The episode that most caught my interest - and sympathy - was one portraying a 28-year-old South Korean man who died after playing an online computer game for almost 50 hours. Lee started playing the popular battle simulation game Starcraft on August 3 2005 and was fixed to his seat for over two days, his marathon gaming session broken only with the occasional toilet break or five-minute nap. Police said the man died from cardiac arrest “stemming from exhaustion”. Lee was hoping to become a professional gamer, a well-paid profession in South Korea where fantasy games cause massive social problems. Multiplayer online role playing games keep thousands of players glued to their screens for many hours.

The programme explained Lee's fatal attraction to the game by reference to intermittent scheduling of reinforcement.

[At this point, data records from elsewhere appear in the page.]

-- ==== Sys2Proof/Laws/Operands.lean ====
section
/-! SUPPORT. Lengths and values of frames, replies and addresses. -/

namespace Sys2Proof.Machine

@[simp] theorem length_addrBytes (a : U32) (n : Nat) : (addrBytes a n).length = n := by
  induction n with
  | zero => rfl
  | succ n ih => simp [addrBytes, ih]

@[simp] theorem length_fill (n : Nat) : (fill n).length = n := by simp [fill]

/-- A header of width `w ≥ 1` has `w` bytes (R83). -/
theorem length_frameHeader (op : Byte) (a : U32) {w : Nat} (hw : 0 < w) : (frameHeader op a w).length = w := by
  simp [frameHeader]; omega

theorem length_writeFrame (p : Config) {w : Nat} (hw : 0 < w) (a : U32) (d : Bytes) :
    (writeFrame p w a d).length = w + d.length := by
  simp [writeFrame, length_frameHeader _ _ hw]

theorem length_readFrame (p : Config) {w : Nat} (hw : 0 < w) (a : U32) (n : I32) :
    (readFrame p w a n).length = w + readCount n := by
  simp [readFrame, length_frameHeader _ _ hw]

@[simp] theorem length_idFrame (p : Config) : (idFrame p).length = 5 := rfl
@[simp] theorem length_rdsrFrame (p : Config) : (rdsrFrame p).length = 2 := rfl
@[simp] theorem length_wrsrFrame (p : Config) (v : Byte) : (wrsrFrame p v).length = 2 := rfl

/-- The identifier frame byte by byte (R84). -/
theorem idFrame_eq (p : Config) : idFrame p = [p.opcRdid, 0, 0, 0, 0] := rfl

/-- One more byte at the end of a big-endian number. -/
theorem bigEndian_append_singleton (bs : Bytes) (b : Byte) : bigEndian (bs ++ [b]) = bigEndian bs * 256 + b.toNat := by
  simp [bigEndian]

/-- The device reads the low `8n` bits of the address that the encoder sent (R51, R52, R63). -/
theorem bigEndian_addrBytes (a : U32) (n : Nat) : bigEndian (addrBytes a n) = a.toNat % 2 ^ (8 * n) := by
  have hfold : ∀ (n v : Nat), (addrBytes a n).foldl (fun v b => v * 256 + b.toNat) v
      = v * 2 ^ (8 * n) + a.toNat % 2 ^ (8 * n) := by
    intro n
    induction n with
    | zero => intro v; simp [addrBytes, Nat.mod_one]
    | succ n ih =>
      intro v
      have hb : (a.extractLsb' (8 * n) 8).toNat = a.toNat / 2 ^ (8 * n) % 256 := by
        simp [BitVec.extractLsb'_toNat, Nat.shiftRight_eq_div_pow]
      rw [addrBytes, List.foldl_cons, ih, hb, show 8 * (n + 1) = 8 * n + 8 by omega, Nat.pow_add,
        Nat.mod_mul, show (2 : Nat) ^ 8 = 256 from rfl]
      ring
  simpa [bigEndian] using hfold n 0

/-- Address fields of addresses that agree in the low `8n` bits are the same bytes (R51). -/
theorem addrBytes_congr {a b : U32} (n : Nat) (h : a.toNat % 2 ^ (8 * n) = b.toNat % 2 ^ (8 * n)) :
    addrBytes a n = addrBytes b n := by
  induction n with
  | zero => rfl
  | succ n ih =>
    have hd : (2 : Nat) ^ (8 * n) ∣ 2 ^ (8 * (n + 1)) := Nat.pow_dvd_pow 2 (by omega)
    have hlow : a.toNat % 2 ^ (8 * n) = b.toNat % 2 ^ (8 * n) := by
      rw [← Nat.mod_mod_of_dvd a.toNat hd, ← Nat.mod_mod_of_dvd b.toNat hd, h]
    rw [addrBytes, addrBytes, ih hlow]
    congr 1
    apply BitVec.eq_of_toNat_eq
    rw [show 8 * (n + 1) = 8 * n + 8 by omega, Nat.pow_add] at h
    have := congrArg (· / 2 ^ (8 * n)) h
    simpa [BitVec.extractLsb'_toNat, Nat.shiftRight_eq_div_pow, Nat.mod_mul_right_div_self] using this

/-- The identifier is the concatenation of its four bytes, the last one on the wire first (R54). -/
theorem idFromReply_append (b0 b1 b2 b3 b4 : Byte) :
    idFromReply [b0, b1, b2, b3, b4] = (b4 ++ b3 ++ b2 ++ b1 : BitVec (8 + 8 + 8 + 8)) := by
  have h1 := b1.isLt
  have h2 := b2.isLt
  have h3 := b3.isLt
  have h4 := b4.isLt
  apply BitVec.eq_of_toNat_eq
  simp only [idFromReply, replyByte, BitVec.toNat_or, BitVec.toNat_shiftLeft, BitVec.toNat_append, List.getD_cons_succ,
    List.getD_cons_zero, BitVec.toNat_setWidth]
  have e : ∀ x k : Nat, x < 256 → k ≤ 24 → (x % 2 ^ 32) <<< k % 2 ^ 32 = x <<< k := by
    intro x k hx hk
    have : x * 2 ^ k < 256 * 2 ^ 24 :=
      Nat.mul_lt_mul_of_lt_of_le hx (Nat.pow_le_pow_right (by omega) hk) (by positivity)
    rw [Nat.mod_eq_of_lt (a := x) (by omega), Nat.shiftLeft_eq, Nat.mod_eq_of_lt (by omega)]
  rw [e _ 8 h2 (by omega), e _ 16 h3 (by omega), e _ 24 h4 (by omega), Nat.mod_eq_of_lt (by omega)]
  simp only [Nat.shiftLeft_or_distrib, ← Nat.shiftLeft_add]
  generalize b1.toNat = x1, b2.toNat <<< 8 = x2, b3.toNat <<< 16 = x3, b4.toNat <<< 24 = x4
  rw [Nat.lor_comm _ x1, Nat.lor_comm (x4 ||| x3) x2, Nat.lor_comm x4 x3, ← Nat.lor_assoc, ← Nat.lor_assoc]

/-- The width that R133 selects is never UNSET. -/
theorem widthOf_ne_unset (d : Byte) : widthOf d ≠ .unset := by
  unfold widthOf; split <;> simp

theorem capacity_pos (d : Byte) : 0 < capacity d := by
  simp [capacity]

@[simp] theorem resolveCfg_fixedFields (p : Config) (bus cs : U32) (g : I32) (clk : U32) :
    (resolveCfg p bus cs g clk).bits = 8 ∧ (resolveCfg p bus cs g clk).mode = 0 ∧
      (resolveCfg p bus cs g clk).order = .msbFirst := ⟨rfl, rfl, rfl⟩

end Sys2Proof.Machine
end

This phrase was a 'blast from the past' for me, since I completed three years study of psychology for my Science degree in the early seventies. At both Auckland and Otago Universities I learned to train rats and pigeons using a Skinner box, an animal crate that enables the creature to be rewarded for certain behaviours by the delivery of food. The 'schedule of reinforcement' is the protocol for determining when responses or behaviours will be reinforced. A schedule can offer continuous reinforcement, in which every response is reinforced, like the result we get when turning on a light switch, or extinction, in which no response is reinforced, like when we kick the non-responsive photocopier. Between these extremes is intermittent reinforcement where only some responses are reinforced - like taking a lottery ticket. My studies of the pigeons I taught to peck coloured buttons, in order to release a grain of wheat, utterly convinced me of the principle that intermittent reinforcement produces greater persistence - greater resistance to extinction -than continuous reinforcement. Reinforcement only part of the time results in slower acquisition of a behaviour, but much greater resistance to extinction of that response. (Myers, Exploring Psychology, 2005). Extensive research on how reinforcers can be most effectively scheduled have observed pigeons trained under a "variable interval regime" responding more than 10,000 times without being rewarded.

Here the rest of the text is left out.